**Records to process:**
-------------------------
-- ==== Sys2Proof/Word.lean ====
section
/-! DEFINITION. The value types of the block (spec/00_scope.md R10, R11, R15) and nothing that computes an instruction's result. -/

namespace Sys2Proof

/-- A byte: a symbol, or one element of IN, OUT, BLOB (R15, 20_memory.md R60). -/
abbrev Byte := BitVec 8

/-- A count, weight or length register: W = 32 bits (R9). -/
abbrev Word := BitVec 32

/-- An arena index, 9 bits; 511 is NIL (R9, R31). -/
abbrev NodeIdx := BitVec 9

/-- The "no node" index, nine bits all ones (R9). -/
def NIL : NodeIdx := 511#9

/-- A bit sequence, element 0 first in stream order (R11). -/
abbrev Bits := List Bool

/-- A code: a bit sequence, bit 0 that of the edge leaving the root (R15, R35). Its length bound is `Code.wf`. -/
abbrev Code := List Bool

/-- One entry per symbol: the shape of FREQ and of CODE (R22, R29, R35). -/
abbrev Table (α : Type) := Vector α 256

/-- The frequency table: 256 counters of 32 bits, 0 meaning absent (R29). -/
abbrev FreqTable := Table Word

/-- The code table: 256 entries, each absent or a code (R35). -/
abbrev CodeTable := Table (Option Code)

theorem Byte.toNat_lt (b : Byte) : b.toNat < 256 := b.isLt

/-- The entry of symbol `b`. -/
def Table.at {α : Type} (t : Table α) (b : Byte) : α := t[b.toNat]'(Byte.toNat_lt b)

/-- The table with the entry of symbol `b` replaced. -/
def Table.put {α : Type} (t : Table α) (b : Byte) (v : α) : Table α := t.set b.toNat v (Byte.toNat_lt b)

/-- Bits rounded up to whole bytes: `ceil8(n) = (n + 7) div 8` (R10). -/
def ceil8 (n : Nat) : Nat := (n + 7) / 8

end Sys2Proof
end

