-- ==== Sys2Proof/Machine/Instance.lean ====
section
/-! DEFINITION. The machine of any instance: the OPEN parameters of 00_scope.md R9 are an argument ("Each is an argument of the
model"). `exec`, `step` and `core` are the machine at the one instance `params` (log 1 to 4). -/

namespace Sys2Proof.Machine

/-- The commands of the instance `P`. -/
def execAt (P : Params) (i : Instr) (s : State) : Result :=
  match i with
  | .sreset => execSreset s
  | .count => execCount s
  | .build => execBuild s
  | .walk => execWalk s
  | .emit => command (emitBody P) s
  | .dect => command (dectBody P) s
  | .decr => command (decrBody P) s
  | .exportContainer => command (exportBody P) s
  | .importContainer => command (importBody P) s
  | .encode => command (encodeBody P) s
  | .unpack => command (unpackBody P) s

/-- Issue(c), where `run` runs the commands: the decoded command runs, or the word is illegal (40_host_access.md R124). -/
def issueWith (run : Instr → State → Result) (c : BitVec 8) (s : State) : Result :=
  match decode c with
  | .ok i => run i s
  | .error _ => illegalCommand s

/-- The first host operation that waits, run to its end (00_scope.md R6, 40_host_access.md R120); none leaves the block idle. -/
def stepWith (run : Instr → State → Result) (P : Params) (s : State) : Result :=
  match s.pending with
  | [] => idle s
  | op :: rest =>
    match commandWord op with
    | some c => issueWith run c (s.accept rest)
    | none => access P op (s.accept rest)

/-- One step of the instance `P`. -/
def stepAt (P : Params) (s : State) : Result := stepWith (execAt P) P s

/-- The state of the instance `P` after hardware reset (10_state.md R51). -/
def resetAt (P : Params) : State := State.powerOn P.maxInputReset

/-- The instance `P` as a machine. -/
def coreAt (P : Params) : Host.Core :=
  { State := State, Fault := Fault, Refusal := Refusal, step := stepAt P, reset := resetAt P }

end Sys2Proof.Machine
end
-------------------------
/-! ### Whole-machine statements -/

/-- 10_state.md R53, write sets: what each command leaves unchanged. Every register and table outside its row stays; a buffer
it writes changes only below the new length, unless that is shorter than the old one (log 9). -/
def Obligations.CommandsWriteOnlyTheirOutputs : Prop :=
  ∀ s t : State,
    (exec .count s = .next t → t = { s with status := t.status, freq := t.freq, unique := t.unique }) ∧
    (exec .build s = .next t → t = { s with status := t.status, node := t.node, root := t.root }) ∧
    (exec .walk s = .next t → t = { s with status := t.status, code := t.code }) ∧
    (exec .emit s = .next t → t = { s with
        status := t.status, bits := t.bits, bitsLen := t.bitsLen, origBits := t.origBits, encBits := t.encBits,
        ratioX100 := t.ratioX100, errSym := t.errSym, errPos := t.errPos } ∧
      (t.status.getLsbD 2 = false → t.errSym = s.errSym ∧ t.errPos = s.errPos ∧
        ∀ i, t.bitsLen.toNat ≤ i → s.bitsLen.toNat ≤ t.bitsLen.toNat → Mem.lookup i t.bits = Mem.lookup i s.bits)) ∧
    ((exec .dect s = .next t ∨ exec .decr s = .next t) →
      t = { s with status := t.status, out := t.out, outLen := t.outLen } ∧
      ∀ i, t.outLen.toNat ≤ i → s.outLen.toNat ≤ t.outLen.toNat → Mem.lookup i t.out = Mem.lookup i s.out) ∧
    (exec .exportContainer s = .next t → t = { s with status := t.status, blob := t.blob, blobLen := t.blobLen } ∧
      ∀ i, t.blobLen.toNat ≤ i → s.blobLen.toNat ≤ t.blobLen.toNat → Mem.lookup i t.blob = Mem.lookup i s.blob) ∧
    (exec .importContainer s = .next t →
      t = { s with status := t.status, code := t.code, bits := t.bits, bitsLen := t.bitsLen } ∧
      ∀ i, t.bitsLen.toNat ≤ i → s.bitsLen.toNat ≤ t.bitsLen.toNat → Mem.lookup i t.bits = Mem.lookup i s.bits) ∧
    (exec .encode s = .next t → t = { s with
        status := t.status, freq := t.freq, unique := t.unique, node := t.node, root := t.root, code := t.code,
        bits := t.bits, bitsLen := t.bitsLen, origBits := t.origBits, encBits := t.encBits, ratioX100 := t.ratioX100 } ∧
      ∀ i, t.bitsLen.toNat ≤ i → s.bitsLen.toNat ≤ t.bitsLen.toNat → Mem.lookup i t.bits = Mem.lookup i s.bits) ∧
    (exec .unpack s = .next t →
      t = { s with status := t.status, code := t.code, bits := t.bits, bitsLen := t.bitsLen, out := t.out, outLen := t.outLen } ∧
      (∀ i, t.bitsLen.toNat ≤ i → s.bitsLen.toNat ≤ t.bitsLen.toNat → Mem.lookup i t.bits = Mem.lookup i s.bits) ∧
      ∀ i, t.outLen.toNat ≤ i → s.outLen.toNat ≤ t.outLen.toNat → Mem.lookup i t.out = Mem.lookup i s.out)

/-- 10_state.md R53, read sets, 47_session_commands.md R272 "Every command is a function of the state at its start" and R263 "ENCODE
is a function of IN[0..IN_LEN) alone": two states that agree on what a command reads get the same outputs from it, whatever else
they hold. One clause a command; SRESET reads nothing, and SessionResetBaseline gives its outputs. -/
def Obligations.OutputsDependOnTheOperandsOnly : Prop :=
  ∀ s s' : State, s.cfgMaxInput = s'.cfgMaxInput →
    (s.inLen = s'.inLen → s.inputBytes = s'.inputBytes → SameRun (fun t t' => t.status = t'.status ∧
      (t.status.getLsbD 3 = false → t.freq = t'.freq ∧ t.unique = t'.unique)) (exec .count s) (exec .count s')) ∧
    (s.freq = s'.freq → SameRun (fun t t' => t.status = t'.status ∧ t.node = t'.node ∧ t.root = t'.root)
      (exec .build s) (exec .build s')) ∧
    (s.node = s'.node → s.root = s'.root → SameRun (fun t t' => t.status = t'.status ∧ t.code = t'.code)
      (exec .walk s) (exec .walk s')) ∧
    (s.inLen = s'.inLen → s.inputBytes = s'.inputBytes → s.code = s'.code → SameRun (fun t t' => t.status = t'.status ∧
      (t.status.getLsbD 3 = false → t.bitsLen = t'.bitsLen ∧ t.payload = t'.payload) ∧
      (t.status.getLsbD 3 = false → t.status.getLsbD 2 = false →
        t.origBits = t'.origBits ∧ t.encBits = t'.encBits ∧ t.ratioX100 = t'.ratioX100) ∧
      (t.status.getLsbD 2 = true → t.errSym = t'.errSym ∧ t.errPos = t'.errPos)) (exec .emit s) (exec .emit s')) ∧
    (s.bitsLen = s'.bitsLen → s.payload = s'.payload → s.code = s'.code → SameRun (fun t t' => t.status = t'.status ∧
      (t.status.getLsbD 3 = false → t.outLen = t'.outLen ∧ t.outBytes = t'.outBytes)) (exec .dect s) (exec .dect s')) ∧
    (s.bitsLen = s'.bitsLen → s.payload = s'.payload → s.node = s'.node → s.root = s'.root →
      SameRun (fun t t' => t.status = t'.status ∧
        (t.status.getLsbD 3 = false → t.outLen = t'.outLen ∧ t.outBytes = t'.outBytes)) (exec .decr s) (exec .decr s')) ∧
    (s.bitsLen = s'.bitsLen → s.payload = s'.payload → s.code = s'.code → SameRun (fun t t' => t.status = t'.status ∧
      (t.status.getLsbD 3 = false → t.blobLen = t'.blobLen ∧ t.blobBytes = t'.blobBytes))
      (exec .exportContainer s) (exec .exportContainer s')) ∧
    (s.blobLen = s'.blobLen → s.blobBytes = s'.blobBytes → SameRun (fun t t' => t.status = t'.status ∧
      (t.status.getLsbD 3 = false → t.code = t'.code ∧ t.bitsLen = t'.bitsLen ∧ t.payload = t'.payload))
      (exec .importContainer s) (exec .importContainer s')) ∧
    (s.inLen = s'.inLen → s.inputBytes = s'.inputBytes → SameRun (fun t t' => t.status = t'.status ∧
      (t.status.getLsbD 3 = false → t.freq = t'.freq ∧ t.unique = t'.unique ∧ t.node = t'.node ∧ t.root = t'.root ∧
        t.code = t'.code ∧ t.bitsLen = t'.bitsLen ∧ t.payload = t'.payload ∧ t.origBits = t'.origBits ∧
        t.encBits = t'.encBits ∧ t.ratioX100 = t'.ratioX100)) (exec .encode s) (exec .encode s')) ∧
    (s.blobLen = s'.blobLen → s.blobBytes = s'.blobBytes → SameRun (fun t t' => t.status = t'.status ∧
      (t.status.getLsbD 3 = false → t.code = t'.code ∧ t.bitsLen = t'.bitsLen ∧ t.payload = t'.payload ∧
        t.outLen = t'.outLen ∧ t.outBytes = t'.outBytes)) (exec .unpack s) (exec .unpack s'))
-------------------------
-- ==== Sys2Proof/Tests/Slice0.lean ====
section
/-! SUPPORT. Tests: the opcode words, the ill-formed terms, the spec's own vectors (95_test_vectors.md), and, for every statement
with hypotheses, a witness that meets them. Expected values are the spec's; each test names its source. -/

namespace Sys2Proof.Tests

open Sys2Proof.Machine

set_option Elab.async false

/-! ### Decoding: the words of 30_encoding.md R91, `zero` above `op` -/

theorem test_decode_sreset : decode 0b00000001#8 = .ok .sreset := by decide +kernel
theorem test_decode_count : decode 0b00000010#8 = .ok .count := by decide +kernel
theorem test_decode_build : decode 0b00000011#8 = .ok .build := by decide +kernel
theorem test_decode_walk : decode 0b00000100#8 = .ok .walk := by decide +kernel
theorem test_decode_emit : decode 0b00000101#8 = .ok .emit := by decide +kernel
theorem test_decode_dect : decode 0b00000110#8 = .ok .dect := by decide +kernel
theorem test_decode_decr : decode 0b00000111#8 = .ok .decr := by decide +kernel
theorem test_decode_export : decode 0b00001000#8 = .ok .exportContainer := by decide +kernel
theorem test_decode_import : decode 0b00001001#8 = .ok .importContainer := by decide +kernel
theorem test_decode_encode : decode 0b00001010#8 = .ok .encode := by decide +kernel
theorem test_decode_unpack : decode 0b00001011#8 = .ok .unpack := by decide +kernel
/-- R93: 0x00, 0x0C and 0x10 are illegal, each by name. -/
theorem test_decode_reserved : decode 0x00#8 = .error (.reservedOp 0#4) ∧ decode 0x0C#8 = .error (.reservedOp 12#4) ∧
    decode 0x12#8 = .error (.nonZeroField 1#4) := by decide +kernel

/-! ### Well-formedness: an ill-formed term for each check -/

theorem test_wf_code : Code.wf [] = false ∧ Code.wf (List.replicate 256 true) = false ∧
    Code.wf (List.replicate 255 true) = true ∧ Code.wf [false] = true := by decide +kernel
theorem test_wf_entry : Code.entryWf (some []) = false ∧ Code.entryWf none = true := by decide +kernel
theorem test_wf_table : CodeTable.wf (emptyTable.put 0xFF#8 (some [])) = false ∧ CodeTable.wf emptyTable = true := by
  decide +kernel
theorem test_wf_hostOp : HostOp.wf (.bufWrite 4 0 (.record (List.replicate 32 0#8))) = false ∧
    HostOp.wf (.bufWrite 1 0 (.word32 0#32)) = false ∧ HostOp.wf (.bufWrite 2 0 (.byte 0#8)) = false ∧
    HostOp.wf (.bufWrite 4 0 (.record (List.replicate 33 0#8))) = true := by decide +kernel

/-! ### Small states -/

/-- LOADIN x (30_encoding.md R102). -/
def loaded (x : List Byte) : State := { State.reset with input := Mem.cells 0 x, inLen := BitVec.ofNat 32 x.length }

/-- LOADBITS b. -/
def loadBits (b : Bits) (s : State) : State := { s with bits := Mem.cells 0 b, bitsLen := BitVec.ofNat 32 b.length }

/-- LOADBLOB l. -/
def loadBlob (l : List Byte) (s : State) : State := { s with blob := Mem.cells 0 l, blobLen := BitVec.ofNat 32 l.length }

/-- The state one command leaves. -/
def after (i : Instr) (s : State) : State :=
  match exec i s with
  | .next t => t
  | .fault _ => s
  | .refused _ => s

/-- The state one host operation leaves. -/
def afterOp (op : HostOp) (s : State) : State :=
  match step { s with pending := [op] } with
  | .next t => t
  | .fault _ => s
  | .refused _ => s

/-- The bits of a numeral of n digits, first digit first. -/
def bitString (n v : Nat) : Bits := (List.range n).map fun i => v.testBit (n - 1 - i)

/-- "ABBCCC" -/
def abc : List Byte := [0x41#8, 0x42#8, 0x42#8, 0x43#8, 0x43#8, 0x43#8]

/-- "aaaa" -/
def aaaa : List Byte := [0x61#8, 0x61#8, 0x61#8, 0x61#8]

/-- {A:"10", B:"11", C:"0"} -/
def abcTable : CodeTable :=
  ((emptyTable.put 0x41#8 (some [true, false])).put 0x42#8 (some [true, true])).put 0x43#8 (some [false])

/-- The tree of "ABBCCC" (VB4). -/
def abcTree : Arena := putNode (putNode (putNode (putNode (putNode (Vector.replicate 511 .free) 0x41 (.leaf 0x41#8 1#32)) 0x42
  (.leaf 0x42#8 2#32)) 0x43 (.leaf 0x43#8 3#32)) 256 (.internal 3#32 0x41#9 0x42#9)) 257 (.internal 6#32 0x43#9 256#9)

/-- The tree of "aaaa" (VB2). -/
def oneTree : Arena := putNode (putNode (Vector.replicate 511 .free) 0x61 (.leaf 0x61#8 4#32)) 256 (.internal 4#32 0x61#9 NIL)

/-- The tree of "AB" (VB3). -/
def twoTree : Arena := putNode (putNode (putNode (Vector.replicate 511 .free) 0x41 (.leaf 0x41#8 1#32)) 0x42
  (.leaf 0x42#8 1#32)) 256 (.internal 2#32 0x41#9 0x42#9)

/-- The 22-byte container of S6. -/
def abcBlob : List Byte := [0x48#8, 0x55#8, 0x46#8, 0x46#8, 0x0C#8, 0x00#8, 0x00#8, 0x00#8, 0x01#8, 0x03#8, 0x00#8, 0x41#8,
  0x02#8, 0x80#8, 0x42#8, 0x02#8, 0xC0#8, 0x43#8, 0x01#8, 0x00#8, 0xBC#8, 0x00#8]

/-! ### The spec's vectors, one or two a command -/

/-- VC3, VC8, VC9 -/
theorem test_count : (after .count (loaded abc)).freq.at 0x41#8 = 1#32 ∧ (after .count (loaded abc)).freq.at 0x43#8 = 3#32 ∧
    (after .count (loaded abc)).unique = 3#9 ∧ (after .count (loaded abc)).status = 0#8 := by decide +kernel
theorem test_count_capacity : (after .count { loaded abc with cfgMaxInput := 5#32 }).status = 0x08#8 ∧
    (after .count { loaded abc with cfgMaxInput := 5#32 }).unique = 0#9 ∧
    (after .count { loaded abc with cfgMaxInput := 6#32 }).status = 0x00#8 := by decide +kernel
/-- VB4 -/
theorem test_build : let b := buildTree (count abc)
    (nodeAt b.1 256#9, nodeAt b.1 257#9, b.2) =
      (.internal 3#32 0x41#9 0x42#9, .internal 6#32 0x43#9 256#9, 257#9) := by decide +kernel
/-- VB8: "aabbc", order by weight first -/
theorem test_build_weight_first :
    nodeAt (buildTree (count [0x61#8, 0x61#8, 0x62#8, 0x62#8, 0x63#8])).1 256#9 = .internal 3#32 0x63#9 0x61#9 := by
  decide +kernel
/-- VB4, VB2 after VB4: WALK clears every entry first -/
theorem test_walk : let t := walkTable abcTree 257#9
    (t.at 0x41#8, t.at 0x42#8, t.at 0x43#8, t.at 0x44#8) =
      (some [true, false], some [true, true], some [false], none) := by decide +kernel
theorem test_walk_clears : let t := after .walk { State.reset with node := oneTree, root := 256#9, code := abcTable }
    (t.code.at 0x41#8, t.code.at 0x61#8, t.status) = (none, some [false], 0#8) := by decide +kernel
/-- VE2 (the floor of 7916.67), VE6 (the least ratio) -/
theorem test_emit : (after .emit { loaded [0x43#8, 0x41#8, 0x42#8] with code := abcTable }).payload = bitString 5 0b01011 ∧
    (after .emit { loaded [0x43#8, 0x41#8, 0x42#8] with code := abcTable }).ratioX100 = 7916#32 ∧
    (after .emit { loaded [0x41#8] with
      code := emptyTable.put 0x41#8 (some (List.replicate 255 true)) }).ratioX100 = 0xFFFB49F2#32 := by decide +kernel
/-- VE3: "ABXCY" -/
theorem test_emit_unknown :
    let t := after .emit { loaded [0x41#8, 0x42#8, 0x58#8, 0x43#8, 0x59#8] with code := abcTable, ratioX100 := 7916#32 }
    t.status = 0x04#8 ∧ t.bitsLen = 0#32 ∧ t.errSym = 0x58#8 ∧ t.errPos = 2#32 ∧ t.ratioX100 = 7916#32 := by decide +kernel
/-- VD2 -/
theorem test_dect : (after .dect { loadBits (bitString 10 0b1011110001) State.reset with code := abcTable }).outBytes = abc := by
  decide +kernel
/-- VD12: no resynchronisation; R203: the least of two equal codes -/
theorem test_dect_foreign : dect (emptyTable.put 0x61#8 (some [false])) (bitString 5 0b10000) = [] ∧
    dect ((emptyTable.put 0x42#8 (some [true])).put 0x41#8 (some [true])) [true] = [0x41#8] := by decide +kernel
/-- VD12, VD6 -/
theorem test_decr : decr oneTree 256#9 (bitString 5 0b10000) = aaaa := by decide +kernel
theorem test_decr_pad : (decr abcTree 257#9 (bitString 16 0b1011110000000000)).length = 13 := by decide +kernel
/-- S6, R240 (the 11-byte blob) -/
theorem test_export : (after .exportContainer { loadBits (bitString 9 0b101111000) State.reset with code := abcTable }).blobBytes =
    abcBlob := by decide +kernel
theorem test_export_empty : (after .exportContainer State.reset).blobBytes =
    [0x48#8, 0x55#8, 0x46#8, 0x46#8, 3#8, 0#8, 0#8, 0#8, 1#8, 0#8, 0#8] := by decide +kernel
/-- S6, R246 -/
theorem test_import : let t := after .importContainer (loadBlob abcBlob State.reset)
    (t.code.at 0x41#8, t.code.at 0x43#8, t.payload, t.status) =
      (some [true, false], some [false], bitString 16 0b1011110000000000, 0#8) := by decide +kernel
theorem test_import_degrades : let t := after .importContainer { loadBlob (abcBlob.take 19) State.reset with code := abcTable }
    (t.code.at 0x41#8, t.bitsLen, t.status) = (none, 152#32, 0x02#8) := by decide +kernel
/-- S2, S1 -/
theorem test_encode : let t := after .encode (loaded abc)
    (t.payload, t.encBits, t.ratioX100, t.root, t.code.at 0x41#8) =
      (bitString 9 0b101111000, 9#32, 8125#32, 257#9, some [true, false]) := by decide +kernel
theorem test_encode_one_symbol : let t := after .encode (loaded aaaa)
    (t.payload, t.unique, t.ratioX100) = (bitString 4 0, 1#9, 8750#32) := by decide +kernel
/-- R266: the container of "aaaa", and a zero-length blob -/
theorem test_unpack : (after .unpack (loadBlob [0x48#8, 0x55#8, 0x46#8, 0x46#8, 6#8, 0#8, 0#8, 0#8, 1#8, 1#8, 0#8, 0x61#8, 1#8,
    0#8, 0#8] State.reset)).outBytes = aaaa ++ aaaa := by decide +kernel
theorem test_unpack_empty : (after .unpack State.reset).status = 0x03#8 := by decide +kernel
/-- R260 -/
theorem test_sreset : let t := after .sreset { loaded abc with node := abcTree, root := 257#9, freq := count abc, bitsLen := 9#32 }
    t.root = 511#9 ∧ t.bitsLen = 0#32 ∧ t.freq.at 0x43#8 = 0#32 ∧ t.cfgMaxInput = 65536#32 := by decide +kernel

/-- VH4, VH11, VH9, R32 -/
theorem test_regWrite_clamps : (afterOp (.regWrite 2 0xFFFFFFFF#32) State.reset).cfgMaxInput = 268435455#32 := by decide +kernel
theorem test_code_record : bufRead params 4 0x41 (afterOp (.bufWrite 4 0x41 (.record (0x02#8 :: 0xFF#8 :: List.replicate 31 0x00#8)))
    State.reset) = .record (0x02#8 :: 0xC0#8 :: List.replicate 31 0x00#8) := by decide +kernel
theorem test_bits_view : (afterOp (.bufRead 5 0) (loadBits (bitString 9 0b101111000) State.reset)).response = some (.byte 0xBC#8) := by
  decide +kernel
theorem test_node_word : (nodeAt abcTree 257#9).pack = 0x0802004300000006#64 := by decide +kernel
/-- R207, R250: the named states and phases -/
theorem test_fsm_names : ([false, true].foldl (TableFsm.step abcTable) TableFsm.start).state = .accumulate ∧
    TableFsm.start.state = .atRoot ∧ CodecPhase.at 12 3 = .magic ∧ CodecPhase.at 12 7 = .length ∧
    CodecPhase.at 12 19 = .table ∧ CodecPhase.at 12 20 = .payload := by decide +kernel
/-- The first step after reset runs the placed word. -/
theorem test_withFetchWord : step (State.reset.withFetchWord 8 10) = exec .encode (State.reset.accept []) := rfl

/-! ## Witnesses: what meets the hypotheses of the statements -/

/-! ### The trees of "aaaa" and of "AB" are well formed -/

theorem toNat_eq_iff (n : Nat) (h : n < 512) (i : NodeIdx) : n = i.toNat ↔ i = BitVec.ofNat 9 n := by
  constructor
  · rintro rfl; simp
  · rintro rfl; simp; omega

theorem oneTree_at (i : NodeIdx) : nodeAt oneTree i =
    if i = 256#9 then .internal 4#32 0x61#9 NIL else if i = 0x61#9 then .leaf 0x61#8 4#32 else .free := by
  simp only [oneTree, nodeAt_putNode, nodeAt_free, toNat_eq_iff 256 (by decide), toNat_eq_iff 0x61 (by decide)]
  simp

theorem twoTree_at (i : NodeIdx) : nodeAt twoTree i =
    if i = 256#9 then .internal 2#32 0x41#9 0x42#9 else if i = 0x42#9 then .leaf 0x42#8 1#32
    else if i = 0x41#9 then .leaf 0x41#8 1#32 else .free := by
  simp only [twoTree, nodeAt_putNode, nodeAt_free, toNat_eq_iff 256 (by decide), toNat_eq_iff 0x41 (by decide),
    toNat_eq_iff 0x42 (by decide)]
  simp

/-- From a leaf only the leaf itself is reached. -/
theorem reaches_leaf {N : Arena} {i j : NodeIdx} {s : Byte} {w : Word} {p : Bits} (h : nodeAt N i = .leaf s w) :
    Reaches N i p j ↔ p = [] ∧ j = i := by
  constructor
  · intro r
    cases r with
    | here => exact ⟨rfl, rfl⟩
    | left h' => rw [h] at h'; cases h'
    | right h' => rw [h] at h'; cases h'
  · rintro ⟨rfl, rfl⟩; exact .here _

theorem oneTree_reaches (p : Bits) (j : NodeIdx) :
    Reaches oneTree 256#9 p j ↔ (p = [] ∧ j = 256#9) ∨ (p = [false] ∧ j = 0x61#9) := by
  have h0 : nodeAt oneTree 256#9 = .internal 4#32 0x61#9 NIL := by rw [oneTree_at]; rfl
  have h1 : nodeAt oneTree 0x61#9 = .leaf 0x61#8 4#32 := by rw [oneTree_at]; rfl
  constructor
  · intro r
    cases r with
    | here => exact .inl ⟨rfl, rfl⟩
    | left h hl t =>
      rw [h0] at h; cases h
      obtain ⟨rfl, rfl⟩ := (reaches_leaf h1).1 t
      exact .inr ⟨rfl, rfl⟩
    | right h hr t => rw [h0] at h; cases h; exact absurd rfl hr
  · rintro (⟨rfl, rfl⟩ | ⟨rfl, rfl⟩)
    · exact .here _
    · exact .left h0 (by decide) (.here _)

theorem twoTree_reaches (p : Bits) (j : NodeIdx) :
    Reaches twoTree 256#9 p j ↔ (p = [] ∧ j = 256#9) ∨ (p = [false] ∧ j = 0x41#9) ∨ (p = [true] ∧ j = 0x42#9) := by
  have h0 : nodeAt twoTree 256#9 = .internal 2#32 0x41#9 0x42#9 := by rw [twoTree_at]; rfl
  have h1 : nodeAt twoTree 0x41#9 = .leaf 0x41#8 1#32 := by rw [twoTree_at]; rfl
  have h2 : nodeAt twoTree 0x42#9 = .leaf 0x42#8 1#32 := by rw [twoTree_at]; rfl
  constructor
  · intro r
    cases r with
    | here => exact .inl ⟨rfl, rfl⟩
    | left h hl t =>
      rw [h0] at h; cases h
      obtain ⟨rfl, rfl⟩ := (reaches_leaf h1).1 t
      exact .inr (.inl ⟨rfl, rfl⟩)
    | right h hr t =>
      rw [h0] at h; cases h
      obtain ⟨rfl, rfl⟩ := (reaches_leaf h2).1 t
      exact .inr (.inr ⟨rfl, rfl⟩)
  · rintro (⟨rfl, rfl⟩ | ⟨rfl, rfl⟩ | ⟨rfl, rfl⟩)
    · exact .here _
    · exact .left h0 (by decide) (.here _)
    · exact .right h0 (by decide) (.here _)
-------------------------
**The task:**
Report the tally of lines in the material holding "TableFsm", and add nothing to it.

**Task response:**
2